The original problem actually told that these six numbers are different. If $a,b,c,d,e,f$ are the six roots We have $abcdef=acf$ So $bde=1$ No three different integers would have a product of 1.

Mathlover_SH wrote: We have $abcdef=acf$ So $bde=1$ And what about $acf=0$ ?
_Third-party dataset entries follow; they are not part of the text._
/-- Rows touched by a change from one layout to another: a name there has a different place or width (R77). -/
def touchedRows (old new : List (Nat × Nat)) : List Nat :=
  (List.range (old.length)).foldl (fun acc i =>
    match old[i]?, new[i]? with
    | some (o, w), some (p, v) => if o = p ∧ w = v then acc else insertNat (p / 128) (insertNat (o / 128) acc)
    | _, _ => acc) []

/-- The bits of a list of rows. -/
def rowsMask (rows : List Nat) : Nat := rows.foldl (fun m r => m ||| (2 ^ 128 - 1) * 2 ^ (128 * r)) 0

/-- The region's bits moved from one layout to another; `bits` replaces the value of the resized name. -/
def moveBits (rows : Nat) (old new : List (Nat × Nat)) (j bits : Nat) : Nat :=
  (List.range old.length).foldl (fun acc i =>
    match old[i]?, new[i]? with
    | some (o, w), some (p, v) => acc + (if i = j then bits else bitsAt rows o w) % 2 ^ v * 2 ^ p
    | _, _ => acc) 0

/-- Rows that receive a name of a poisoned row. -/
def movePoison (poison : Nat) (old new : List (Nat × Nat)) : Nat :=
  (List.range old.length).foldl (fun acc i =>
    match old[i]?, new[i]? with
    | some (o, _), some (p, _) => if bitsAt poison (o / 128) 1 = 1 then acc ||| 2 ^ (p / 128) else acc
    | _, _ => acc) 0

/-- A name's current width or mode changed in the slot's map or in the signature that holds it (R129, R130). -/
def modifyAt {α : Type} (f : α → α) : List α → Nat → List α
  | [], _ => []
  | x :: r, 0 => f x :: r
  | x :: r, i + 1 => x :: modifyAt f r i

def modifyName (s : State) (n k name : Nat) (f : NameD → NameD) : State :=
  match (s.slot n k).map[name]? with
  | none => s
  | some d =>
    let j := regionPos (s.slot n k).map name d.region
    match d.region with
    | .priv => s.modSlot n k (fun x => { x with map := modifyAt f x.map name })
    | .shared => s.modCore n (fun c => { c with sig := modifyAt f c.sig j })
    | .pair => s.modPair (pairOf n) (fun p => { p with sig := modifyAt f p.sig j })

/-- Pending writes of other slots to names of a region that a repack must let land first (R77): latest cycle, and
whether one has no cycle yet. -/
def inFlight (s : State) (n k : Nat) (g : Region) : List Pending :=
  let ofCore (m : Nat) := (s.core m).slots.flatMap (fun x =>
    if m = n ∧ x.1 = k then [] else x.2.pending.filter (fun p => match nameInfo s m x.1 p.name with | some i => i.region = g | none => false))
  match g with | .priv => [] | .shared => ofCore n | .pair => ofCore n ++ ofCore (twinOf n)

end Sys2Proof.Machine
end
The answer is no. Assume there are such $a, b, c, d, e, f$. Then \[(x + a)(x^2 + bx + c)(x^3 + dx^2 + ex + f) = k(x - a)(x - b)(x - c)(x - d)(x - e)(x - f)\]for some $k \ne 0$. Comparing coefficients of $x^6$, we see that $k = 1$. Then plugging in $x = 0$, we have $acf = abcdef$, implying $acf = 0$ or $bde = 1$. Since $b, d, e$ must be distinct, $bde = 1$ is impossible, so $acf = 0$. Case 1: $a = 0$. Then $(x^2 + bx + c)(x^3 + dx^2 + ex + f) = (x - b)(x - c)(x - d)(x - e)(x - f)$. Plugging in $x = 0$, we have $cf = -bcdef$, implying $bde = -1$, since $cf \ne 0$. But $b, d, e$ are distinct, so $bde = -1$ is impossible. So no solutions in this case. Case 2: $c = 0$. Then $(x + a)(x + b)(x^3 + dx^2 + ex + f) = (x - a)(x - b)(x - d)(x - e)(x - f)$. Plugging in $x = 0$, we have $abf = -abdef$, implying $de = -1$, since $abf \ne 0$. Then $(d, e) = (1, -1)$ or $(-1, 1)$. So $a, b \notin \{-1, 0, 1\}$. Then $-a, a, -b, b, -1, 1, 0$ are all distinct roots, contradiction. So no solutions in this case. Case 3: $f = 0$. Then $(x + a)(x^2 + bx + c)(x^2 + dx + e) = (x - a)(x - b)(x - c)(x - d)(x - e)$. Plugging in $x = 0$, we have $ace = -abcde$, implying $bd = -1$, since $ace \ne 0$. WLOG let $b = 1$ and $d = -1$ (since if $(a, 1, c, -1, e, 0)$ is a solution, then $(a, -1, e, 1, c, 0)$ is as well). Then $(x + a)(x^2 + x + c)(x^2 - x + e) = (x - a)(x - c)(x - e)(x + 1)(x - 1)$. Plugging in $x = 1$, we have $e(a + 1)(c + 2) = 0$, since $a \ne -1$ and $e \ne 0$, we must have $c = -2$. Similarly, by plugging $x = -1$, we get $e = -2$, contradiction. So no solutions in this case. In all cases, no $a, b, c, d, e, f$ satisfy the conditions. $\Box$